I have a freshly installed YNH server. The first two users have been created. The admin and a first test user. When I send a test mail to these addresses from a completely different mail account, I get an error message:

Recipient address rejected: User unknown in virtual
    mailbox table (in reply to RCPT TO command)

The diagnosis does not return any error messages. There is also nothing unusual under Tools > Logs. I have also restarted the server. And all packages are up to date. The switches for the e-mail services are also activated under the domain.

What could be the reason for this? Where else can I look for errors?
Does anyone have any tips?

Thanks
Tinder

Do you find any traces of the attempt to receive the incoming email on your yunohost in /var/log/mail*?

Oh, darn, I didn’t notice your reply Thanks! Yes, I looked in the log file. The following can be found there:

postfix/smtpd[1246728]: connect from the-mail-gateway.com[1.2.3.4]

postfix/smtpd[1246728]: Anonymous TLS connection established from 
the-mail-gateway.com[1.2.3.4]: TLSv1.3 with cipher
TLS_AES_256_GCM_SHA384 (256/256 bits) key-exchange X25519 
server-signature RSA-PSS (3072 bits) server-digest SHA256

postfix/smtpd[1246728]: NOQUEUE: reject: RCPT from the-mail-
gateway.com[1.2.3.4]: 550 5.1.1 <user@test-domain.com>: Recipient 
address rejected: User unknown in virtual mailbox table; 
from=<user@my-domain.com> to=<user@test-domain.com> 
proto=ESMTP helo=<the-mail-gateway.com>

postfix/smtpd[1246728]: disconnect from the-mail-
gateway.com[1.2.3.4] ehlo=2 starttls=1 mail=1 rcpt=0/1 data=0/1 
rset=1 quit=1 commands=6/8

Unfortunately this does not help me much.
Does anyone else have an idea?

In /etc/postfix/main.cf you can find

# Virtual Domains Control
virtual_mailbox_domains = ldap:/etc/postfix/ldap-domains.cf
virtual_mailbox_maps = ldap:/etc/postfix/ldap-accounts.cf
virtual_alias_maps = ldap:/etc/postfix/ldap-aliases.cf,ldap:/etc/postfix/ldap-groups.cf

This part describes which email addresses can be reached on your mail server:

• which domains are configured to receive email
• which mailboxes (local_parts as in <local_part>@<domain>) exist
• which aliases exist - pointing some local_part not being an actual mailbox (the place to store email for local users) to one or more mailboxes

The files referenced contain the ldap information to query the yunohost internal ldap server.
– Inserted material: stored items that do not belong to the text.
/-! The writes of EVEN. -/

@[simp] theorem State.writeEven_seed : (s.writeEven).seed = s.seed := by simp only [State.writeEven]
@[simp] theorem State.writeEven_grid : (s.writeEven).grid = s.grid := by simp only [State.writeEven]
@[simp] theorem State.writeEven_evenScore : (s.writeEven).evenScore = BitVec.ofNat 8 (evenness s.seed).1 := rfl
@[simp] theorem State.writeEven_evenLabel : (s.writeEven).evenLabel = (evenness s.seed).2 := rfl
@[simp] theorem State.writeEven_passages : (s.writeEven).passages = s.passages := by simp only [State.writeEven]
@[simp] theorem State.writeEven_crownRank : (s.writeEven).crownRank = s.crownRank := by simp only [State.writeEven]
@[simp] theorem State.writeEven_crownQty : (s.writeEven).crownQty = s.crownQty := by simp only [State.writeEven]
@[simp] theorem State.writeEven_crownTxt : (s.writeEven).crownTxt = s.crownTxt := by simp only [State.writeEven]
@[simp] theorem State.writeEven_crownTxtLen : (s.writeEven).crownTxtLen = s.crownTxtLen :=
    by simp only [State.writeEven]
@[simp] theorem State.writeEven_doc : (s.writeEven).doc = s.doc := by simp only [State.writeEven]
@[simp] theorem State.writeEven_docLen : (s.writeEven).docLen = s.docLen := by simp only [State.writeEven]
@[simp] theorem State.writeEven_seedV : (s.writeEven).seedV = s.seedV := by simp only [State.writeEven]
@[simp] theorem State.writeEven_gridV : (s.writeEven).gridV = s.gridV := by simp only [State.writeEven]
@[simp] theorem State.writeEven_evenV : (s.writeEven).evenV = true := rfl
@[simp] theorem State.writeEven_passV : (s.writeEven).passV = s.passV := by simp only [State.writeEven]
@[simp] theorem State.writeEven_crownV : (s.writeEven).crownV = s.crownV := by simp only [State.writeEven]
@[simp] theorem State.writeEven_docV : (s.writeEven).docV = s.docV := by simp only [State.writeEven]
@[simp] theorem State.writeEven_fault : (s.writeEven).fault = s.fault := by simp only [State.writeEven]
@[simp] theorem State.writeEven_errCode : (s.writeEven).errCode = s.errCode := by simp only [State.writeEven]
@[simp] theorem State.writeEven_errInfo : (s.writeEven).errInfo = s.errInfo := by simp only [State.writeEven]
@[simp] theorem State.writeEven_errCmd : (s.writeEven).errCmd = s.errCmd := by simp only [State.writeEven]
@[simp] theorem State.writeEven_cfg : (s.writeEven).cfg = s.cfg := by simp only [State.writeEven]
@[simp] theorem State.writeEven_seedIn : (s.writeEven).seedIn = s.seedIn := by simp only [State.writeEven]
@[simp] theorem State.writeEven_frags : (s.writeEven).frags = s.frags := by simp only [State.writeEven]
@[simp] theorem State.writeEven_docAddr : (s.writeEven).docAddr = s.docAddr := by simp only [State.writeEven]
@[simp] theorem State.writeEven_host : (s.writeEven).host = s.host := by simp only [State.writeEven]
@[simp] theorem State.writeEven_draws : (s.writeEven).draws = s.draws := by simp only [State.writeEven]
For an email to be reachable from outside

• the domain must be configured for email (there’s a switch in the config panel)
• the local_part must either be found as a local user mailbox
• or as an alias

The local user mailbox needs to be active for the receiving domain: if you look at the user account in the yunohost webgui there should be the full email address listed.

It’s might not be enough to enable email for and then create as an account to be able to receive <user>@<domain>. If you have multiple domains the automatically generated email address for a new account will always be <account>@<main domain> and will not enable reception of emails to <account>@<other domain with email enabled>.

@ChriChri Many, many thanks for this detailed description!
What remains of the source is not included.